-- ==== Sys2Proof/Laws/Bits.lean ====
section
/-! SUPPORT. Packing and unpacking of words: what each field of a packed word reads as (spec 30_encoding.md R82, R83, R86, R87). -/

namespace Sys2Proof

theorem lo16_toNat (w : Word) : (lo16 w).toNat = w.toNat % 65536 := by
  simp [lo16, BitVec.extractLsb'_toNat]

theorem hi16_toNat (w : Word) : (hi16 w).toNat = w.toNat / 65536 := by
  have := w.isLt
  simp only [hi16, BitVec.extractLsb'_toNat, Nat.shiftRight_eq_div_pow]
  omega

theorem byteOf_toNat (w : Word) (i : Nat) : (byteOf w i).toNat = w.toNat / 2 ^ (8 * i) % 256 := by
  simp [byteOf, BitVec.extractLsb'_toNat, Nat.shiftRight_eq_div_pow]

@[simp] theorem lo16_packHalves (a b : Half) : lo16 (packHalves a b) = a := by
  apply BitVec.eq_of_toNat_eq
  have := a.isLt; have := b.isLt
  rw [lo16_toNat]
  simp only [packHalves, BitVec.toNat_ofNat]
  omega

@[simp] theorem hi16_packHalves (a b : Half) : hi16 (packHalves a b) = b := by
  apply BitVec.eq_of_toNat_eq
  have := a.isLt; have := b.isLt
  rw [hi16_toNat]
  simp only [packHalves, BitVec.toNat_ofNat]
  omega

/-- A word is the packing of its two halves. -/
@[simp] theorem packHalves_lo16_hi16 (w : Word) : packHalves (lo16 w) (hi16 w) = w := by
  apply BitVec.eq_of_toNat_eq
  have := w.isLt
  simp only [packHalves, BitVec.toNat_ofNat, lo16_toNat, hi16_toNat]
  omega

@[simp] theorem pointOf_packPoint (p : Point) : pointOf (packPoint p) = p := by
  simp [pointOf, packPoint]

@[simp] theorem packPoint_pointOf (w : Word) : packPoint (pointOf w) = w := by
  simp [pointOf, packPoint]

@[simp] theorem bytesOf_packBytes (a b c d : Byte) : bytesOf (packBytes a b c d) = [a, b, c, d] := by
  have := a.isLt; have := b.isLt; have := c.isLt; have := d.isLt
  simp only [bytesOf, List.cons.injEq, and_true]
  refine ⟨?_, ?_, ?_, ?_⟩ <;> apply BitVec.eq_of_toNat_eq <;> rw [byteOf_toNat] <;>
    simp only [packBytes, BitVec.toNat_ofNat, Nat.reduceMul, Nat.reducePow] <;> omega

@[simp] theorem halvesOf_packHalves (a b : Half) : halvesOf (packHalves a b) = [a, b] := by
  simp [halvesOf]

@[simp] theorem opField_headerH (op : Opcode) (m : Byte) (n : Half) : opField (headerH op m n) = opByte op := by
  apply BitVec.eq_of_toNat_eq
  have := (opByte op).isLt; have := m.isLt; have := n.isLt
  simp only [opField, byteOf_toNat, headerH, BitVec.toNat_ofNat, Nat.reduceMul, Nat.reducePow]
  omega

@[simp] theorem mField_headerH (op : Opcode) (m : Byte) (n : Half) : mField (headerH op m n) = m := by
  apply BitVec.eq_of_toNat_eq
  have := (opByte op).isLt; have := m.isLt; have := n.isLt
  simp only [mField, byteOf_toNat, headerH, BitVec.toNat_ofNat, Nat.reduceMul, Nat.reducePow]
  omega

@[simp] theorem nField_headerH (op : Opcode) (m : Byte) (n : Half) : nField (headerH op m n) = n := by
  apply BitVec.eq_of_toNat_eq
  have := (opByte op).isLt; have := m.isLt; have := n.isLt
  simp only [nField, lo16_toNat, headerH, BitVec.toNat_ofNat]
  omega

@[simp] theorem opField_headerC (op : Opcode) (r g b : Byte) : opField (headerC op r g b) = opByte op := by
  apply BitVec.eq_of_toNat_eq
  have := (opByte op).isLt; have := r.isLt; have := g.isLt; have := b.isLt
  simp only [opField, byteOf_toNat, headerC, BitVec.toNat_ofNat, Nat.reduceMul, Nat.reducePow]
  omega

@[simp] theorem red_headerC (op : Opcode) (r g b : Byte) : byteOf (headerC op r g b) 2 = r := by
  apply BitVec.eq_of_toNat_eq
  have := (opByte op).isLt; have := r.isLt; have := g.isLt; have := b.isLt
  simp only [byteOf_toNat, headerC, BitVec.toNat_ofNat, Nat.reduceMul, Nat.reducePow]
  omega

@[simp] theorem green_headerC (op : Opcode) (r g b : Byte) : byteOf (headerC op r g b) 1 = g := by
  apply BitVec.eq_of_toNat_eq
  have := (opByte op).isLt; have := r.isLt; have := g.isLt; have := b.isLt
  simp only [byteOf_toNat, headerC, BitVec.toNat_ofNat, Nat.reduceMul, Nat.reducePow]
  omega

@[simp] theorem blue_headerC (op : Opcode) (r g b : Byte) : byteOf (headerC op r g b) 0 = b := by
  apply BitVec.eq_of_toNat_eq
  have := (opByte op).isLt; have := r.isLt; have := g.isLt; have := b.isLt
  simp only [byteOf_toNat, headerC, BitVec.toNat_ofNat, Nat.reduceMul, Nat.reducePow]
  omega

/-- A header is the format H header of its fields. -/
theorem headerH_fields (op : Opcode) (h : Word) (ho : opField h = opByte op) : headerH op (mField h) (nField h) = h := by
  apply BitVec.eq_of_toNat_eq
  have h1 := congrArg BitVec.toNat ho
  have := h.isLt
  simp only [opField, byteOf_toNat, Nat.reduceMul, Nat.reducePow] at h1
  simp only [headerH, BitVec.toNat_ofNat, mField, nField, lo16_toNat, byteOf_toNat, Nat.reduceMul, Nat.reducePow, ← h1]
  omega

/-- A header is the format C header of its fields. -/
theorem headerC_fields (op : Opcode) (h : Word) (ho : opField h = opByte op) :
    headerC op (byteOf h 2) (byteOf h 1) (byteOf h 0) = h := by
  apply BitVec.eq_of_toNat_eq
  have h1 := congrArg BitVec.toNat ho
  have := h.isLt
  simp only [opField, byteOf_toNat, Nat.reduceMul, Nat.reducePow] at h1
  simp only [headerC, BitVec.toNat_ofNat, byteOf_toNat, Nat.reduceMul, Nat.reducePow, ← h1]
  omega

@[simp] theorem opcodeOf_opByte (op : Opcode) : opcodeOf (opByte op) = some op := by
  cases op <;> rfl

/-- Each opcode number stands for one command. -/
theorem opByte_of_opcodeOf (b : Byte) (op : Opcode) (h : opcodeOf b = some op) : opByte op = b := by
  apply BitVec.eq_of_toNat_eq
  unfold opcodeOf at h
  split at h <;> first | (cases h; rename_i hb; rw [hb]; rfl) | cases h

/-- The words hold `n` more exactly when the list is that long. -/
theorem hasWords_iff {α : Type} : ∀ (l : List α) (n : Nat), hasWords l n = true ↔ n ≤ l.length
  | [], 0 => by simp [hasWords]
  | [], n + 1 => by simp [hasWords]
  | _ :: _, 0 => by simp [hasWords]
  | _ :: t, n + 1 => by simp [hasWords, hasWords_iff t n]

@[simp] theorem length_packByteRun : ∀ d : List Byte, (packByteRun d).length = ceil4 d.length
  | [] => by simp [packByteRun, ceil4]
  | [_] => by simp [packByteRun, ceil4]
  | [_, _] => by simp [packByteRun, ceil4]
  | [_, _, _] => by simp [packByteRun, ceil4]
  | _ :: _ :: _ :: _ :: t => by
    simp only [packByteRun, List.length_cons, length_packByteRun t, ceil4]
    omega

@[simp] theorem length_packHalfRun : ∀ d : List Half, (packHalfRun d).length = ceil2 d.length
  | [] => by simp [packHalfRun, ceil2]
  | [_] => by simp [packHalfRun, ceil2]
  | _ :: _ :: t => by
    simp only [packHalfRun, List.length_cons, length_packHalfRun t, ceil2]
    omega

theorem take_bytes_packByteRun : ∀ d : List Byte, ((packByteRun d).flatMap bytesOf).take d.length = d
  | [] => rfl
  | [_] => by simp [packByteRun]
  | [_, _] => by simp [packByteRun]
  | [_, _, _] => by simp [packByteRun]
  | _ :: _ :: _ :: _ :: t => by simp [packByteRun, take_bytes_packByteRun t]

theorem take_halves_packHalfRun : ∀ d : List Half, ((packHalfRun d).flatMap halvesOf).take d.length = d
  | [] => rfl
  | [_] => by simp [packHalfRun]
  | _ :: _ :: t => by simp [packHalfRun, take_halves_packHalfRun t]

/-- A B4 run that was packed reads back as its bytes, whatever words follow it. -/
theorem byteRun_packByteRun (d : List Byte) (rest : List Word) : byteRun d.length (packByteRun d ++ rest) = d := by
  have h : (packByteRun d ++ rest).take (ceil4 d.length) = packByteRun d := by
    rw [← length_packByteRun d, List.take_left']
    rfl
  rw [byteRun, h, take_bytes_packByteRun]

/-- A P2 run that was packed reads back as its elements, whatever words follow it. -/
theorem halfRun_packHalfRun (d : List Half) (rest : List Word) : halfRun d.length (packHalfRun d ++ rest) = d := by
  have h : (packHalfRun d ++ rest).take (ceil2 d.length) = packHalfRun d := by
    rw [← length_packHalfRun d, List.take_left']
    rfl
  rw [halfRun, h, take_halves_packHalfRun]

/-- A run of points that was packed reads back as its points, whatever words follow it. -/
theorem pointRun_packPoints (vs : List Point) (rest : List Word) : pointRun vs.length (vs.map packPoint ++ rest) = vs := by
  have h : (vs.map packPoint ++ rest).take vs.length = vs.map packPoint := by
    rw [List.take_left']
    simp
  simp [pointRun, h, Function.comp_def]

theorem countField_toNat {α : Type} (l : List α) (h : countOk l = true) : (countField l).toNat = l.length := by
  have h : l.length ≤ 65535 := of_decide_eq_true h
  simp only [countField, BitVec.toNat_ofNat]
  omega

/-! ## The encoder's words as concatenations (R6, R82, R83) -/

theorem ofNat_eq_append {m n : Nat} (a : BitVec m) (b : BitVec n) (k : Nat) (h : k = a.toNat * 2 ^ n + b.toNat) :
    BitVec.ofNat (m + n) k = a ++ b := by
  have e : (a ++ b).toNat = a.toNat * 2 ^ n + b.toNat := by
    rw [BitVec.toNat_append, ← Nat.shiftLeft_add_eq_or_of_lt b.isLt, Nat.shiftLeft_eq]
  refine BitVec.eq_of_toNat_eq ?_
  rw [BitVec.toNat_ofNat, h, ← e]
  exact Nat.mod_eq_of_lt (BitVec.isLt _)

theorem packHalves_eq_append (lo hi : Half) : packHalves lo hi = hi ++ lo :=
  ofNat_eq_append (m := 16) (n := 16) hi lo _ rfl

theorem headerH_eq_append (op : Opcode) (m : Byte) (n : Half) : headerH op m n = (opByte op ++ m) ++ n := by
  refine ofNat_eq_append (m := 16) (n := 16) (opByte op ++ m) n _ ?_
  rw [← ofNat_eq_append (m := 8) (n := 8) (opByte op) m _ rfl, BitVec.toNat_ofNat]
  have := (opByte op).isLt
  have := m.isLt
  omega

theorem headerC_eq_append (op : Opcode) (r g b : Byte) : headerC op r g b = opByte op ++ r ++ g ++ b := by
  refine ofNat_eq_append (m := 24) (n := 8) (opByte op ++ r ++ g) b _ ?_
  rw [← ofNat_eq_append (m := 16) (n := 8) (opByte op ++ r) g _ rfl,
    ← ofNat_eq_append (m := 8) (n := 8) (opByte op) r _ rfl]
  simp only [BitVec.toNat_ofNat]
  have := (opByte op).isLt
  have := r.isLt
  have := g.isLt
  omega

end Sys2Proof
end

* **Prompt**: The expected output is exactly the lines of the listing above between the line holding "[_] => by simp [packByteRun, ceil4]" and the line holding "[_] => by simp [packByteRun]", inclusive.

* **Written solution**:
  | [_] => by simp [packByteRun, ceil4]
  | [_, _] => by simp [packByteRun, ceil4]
  | [_, _, _] => by simp [packByteRun, ceil4]
  | _ :: _ :: _ :: _ :: t => by
    simp only [packByteRun, List.length_cons, length_packByteRun t, ceil4]
    omega

@[simp] theorem length_packHalfRun : ∀ d : List Half, (packHalfRun d).length = ceil2 d.length
  | [] => by simp [packHalfRun, ceil2]
  | [_] => by simp [packHalfRun, ceil2]
  | _ :: _ :: t => by
    simp only [packHalfRun, List.length_cons, length_packHalfRun t, ceil2]
    omega

theorem take_bytes_packByteRun : ∀ d : List Byte, ((packByteRun d).flatMap bytesOf).take d.length = d
  | [] => rfl
  | [_] => by simp [packByteRun]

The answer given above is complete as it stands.